/-- Rounding stays between any two bounds the exact value is between: the one law of `roundNum` that range claims need. -/
theorem roundNum_between {neg : Bool} {num den : Nat} {lo hi : Num} (hd : 0 < den) (hlo : isNaN lo = false)
    (hhi : isNaN hi = false) (h1 : units lo * den ≤ if neg then -(num : Int) else (num : Int))
    (h2 : (if neg then -(num : Int) else (num : Int)) ≤ units hi * den) :
    fle lo (roundNum neg num den) = true ∧ fle (roundNum neg num den) hi = true := by
  have hd' : (0 : Int) < den := by exact_mod_cast hd
  unfold roundNum
  rw [fle_iff, fle_iff, units_packNum]
  refine ⟨⟨hlo, isNaN_packNum _ _, ?_⟩, isNaN_packNum _ _, hhi, ?_⟩
  · cases neg
    · simp only [Bool.false_eq_true, if_false] at *
      rcases le_or_gt 0 (units lo) with h | h
      · rw [units_nonneg h, magUnits_eq] at h1 ⊢
        have : fieldsOf lo ≤ roundMag 53 num den := le_roundMag hd (by exact_mod_cast h1)
        exact_mod_cast magOf_strictMono.le_iff_le.mpr (le_min this (fieldsOf_le hlo))
      · exact le_trans h.le (by positivity)
    · simp only [if_true] at *
      rcases le_or_gt (units lo) 0 with h | h
      · rw [units_nonpos h, magUnits_eq] at h1 ⊢
        have : roundMag 53 num den ≤ fieldsOf lo := roundMag_le hd (by
          have : (num : Int) ≤ magOf (fieldsOf lo) * den := by linarith
          exact_mod_cast this)
        have := magOf_strictMono.le_iff_le.mpr (le_trans (min_le_left _ infFields) this)
        omega
      · nlinarith [Int.natCast_nonneg num]
  · cases neg
    · simp only [Bool.false_eq_true, if_false] at *
      rcases le_or_gt 0 (units hi) with h | h
      · rw [units_nonneg h, magUnits_eq] at h2 ⊢
        have : roundMag 53 num den ≤ fieldsOf hi := roundMag_le hd (by exact_mod_cast h2)
        exact_mod_cast magOf_strictMono.le_iff_le.mpr (le_trans (min_le_left _ infFields) this)
      · nlinarith [Int.natCast_nonneg num]
    · simp only [if_true] at *
      rcases le_or_gt (units hi) 0 with h | h
      · rw [units_nonpos h, magUnits_eq] at h2 ⊢
        have : fieldsOf hi ≤ roundMag 53 num den := le_roundMag hd (by
          have : (magOf (fieldsOf hi) : Int) * den ≤ num := by linarith
          exact_mod_cast this)
        have := magOf_strictMono.le_iff_le.mpr (le_min this (fieldsOf_le hhi))
        omega
      · have : (0 : Int) ≤ magOf (min (roundMag 53 num den) infFields) := by positivity
        linarith

/-- What lies between two finite numbers is finite. -/
theorem isFinite_of_between {x lo hi : Num} (h1 : fle lo x = true) (h2 : fle x hi = true) (hlo : isFinite lo = true)
    (hhi : isFinite hi = true) : isFinite x = true := by
  have key : ∀ y : Num, isFinite y = true → fieldsOf y < infFields := by
    intro y hy
    have : fieldsOf y < 2 ^ 63 := Nat.mod_lt _ (by norm_num)
    simp only [isFinite, bne_iff_ne, expField_eq] at hy
    simp only [infFields]
    omega
  rw [fle_iff] at h1 h2
  have hx := fieldsOf_le h2.1
  by_contra hc
  have hc' : fieldsOf x = infFields := by
    simp only [isFinite, bne_iff_ne, ne_eq, Decidable.not_not, expField_eq] at hc
    simp only [infFields] at *
    omega
  have hm : magUnits x = magOf infFields := by rw [magUnits_eq, hc']
  have l1 := magOf_strictMono (key lo hlo)
  have l2 := magOf_strictMono (key hi hhi)
  rw [← magUnits_eq] at l1 l2
  have u1 : -(magUnits lo : Int) ≤ units lo := by unfold units; split <;> omega
  have u2 : units hi ≤ magUnits hi := by unfold units; split <;> omega
  have ux : units x = magUnits x ∨ units x = -(magUnits x : Int) := by unfold units; split <;> simp
  omega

────────

* _What you will do_
Send back each record exactly as it stands.

* _Exercise output_
/-- Rounding stays between any two bounds the exact value is between: the one law of `roundNum` that range claims need. -/
theorem roundNum_between {neg : Bool} {num den : Nat} {lo hi : Num} (hd : 0 < den) (hlo : isNaN lo = false)
    (hhi : isNaN hi = false) (h1 : units lo * den ≤ if neg then -(num : Int) else (num : Int))
    (h2 : (if neg then -(num : Int) else (num : Int)) ≤ units hi * den) :
    fle lo (roundNum neg num den) = true ∧ fle (roundNum neg num den) hi = true := by
  have hd' : (0 : Int) < den := by exact_mod_cast hd
  unfold roundNum
  rw [fle_iff, fle_iff, units_packNum]
  refine ⟨⟨hlo, isNaN_packNum _ _, ?_⟩, isNaN_packNum _ _, hhi, ?_⟩
  · cases neg
    · simp only [Bool.false_eq_true, if_false] at *
      rcases le_or_gt 0 (units lo) with h | h
      · rw [units_nonneg h, magUnits_eq] at h1 ⊢
        have : fieldsOf lo ≤ roundMag 53 num den := le_roundMag hd (by exact_mod_cast h1)
        exact_mod_cast magOf_strictMono.le_iff_le.mpr (le_min this (fieldsOf_le hlo))
      · exact le_trans h.le (by positivity)
    · simp only [if_true] at *
      rcases le_or_gt (units lo) 0 with h | h
      · rw [units_nonpos h, magUnits_eq] at h1 ⊢
        have : roundMag 53 num den ≤ fieldsOf lo := roundMag_le hd (by
          have : (num : Int) ≤ magOf (fieldsOf lo) * den := by linarith
          exact_mod_cast this)
        have := magOf_strictMono.le_iff_le.mpr (le_trans (min_le_left _ infFields) this)
        omega
      · nlinarith [Int.natCast_nonneg num]
  · cases neg
    · simp only [Bool.false_eq_true, if_false] at *
      rcases le_or_gt 0 (units hi) with h | h
      · rw [units_nonneg h, magUnits_eq] at h2 ⊢
        have : roundMag 53 num den ≤ fieldsOf hi := roundMag_le hd (by exact_mod_cast h2)
        exact_mod_cast magOf_strictMono.le_iff_le.mpr (le_trans (min_le_left _ infFields) this)
      · nlinarith [Int.natCast_nonneg num]
    · simp only [if_true] at *
      rcases le_or_gt (units hi) 0 with h | h
      · rw [units_nonpos h, magUnits_eq] at h2 ⊢
        have : fieldsOf hi ≤ roundMag 53 num den := le_roundMag hd (by
          have : (magOf (fieldsOf hi) : Int) * den ≤ num := by linarith
          exact_mod_cast this)
        have := magOf_strictMono.le_iff_le.mpr (le_min this (fieldsOf_le hhi))
        omega
      · have : (0 : Int) ≤ magOf (min (roundMag 53 num den) infFields) := by positivity
        linarith

/-- What lies between two finite numbers is finite. -/
theorem isFinite_of_between {x lo hi : Num} (h1 : fle lo x = true) (h2 : fle x hi = true) (hlo : isFinite lo = true)
    (hhi : isFinite hi = true) : isFinite x = true := by
  have key : ∀ y : Num, isFinite y = true → fieldsOf y < infFields := by
    intro y hy
    have : fieldsOf y < 2 ^ 63 := Nat.mod_lt _ (by norm_num)
    simp only [isFinite, bne_iff_ne, expField_eq] at hy
    simp only [infFields]
    omega
  rw [fle_iff] at h1 h2
  have hx := fieldsOf_le h2.1
  by_contra hc
  have hc' : fieldsOf x = infFields := by
    simp only [isFinite, bne_iff_ne, ne_eq, Decidable.not_not, expField_eq] at hc
    simp only [infFields] at *
    omega
  have hm : magUnits x = magOf infFields := by rw [magUnits_eq, hc']
  have l1 := magOf_strictMono (key lo hlo)
  have l2 := magOf_strictMono (key hi hhi)
  rw [← magUnits_eq] at l1 l2
  have u1 : -(magUnits lo : Int) ≤ units lo := by unfold units; split <;> omega
  have u2 : units hi ≤ magUnits hi := by unfold units; split <;> omega
  have ux : units x = magUnits x ∨ units x = -(magUnits x : Int) := by unfold units; split <;> simp
  omega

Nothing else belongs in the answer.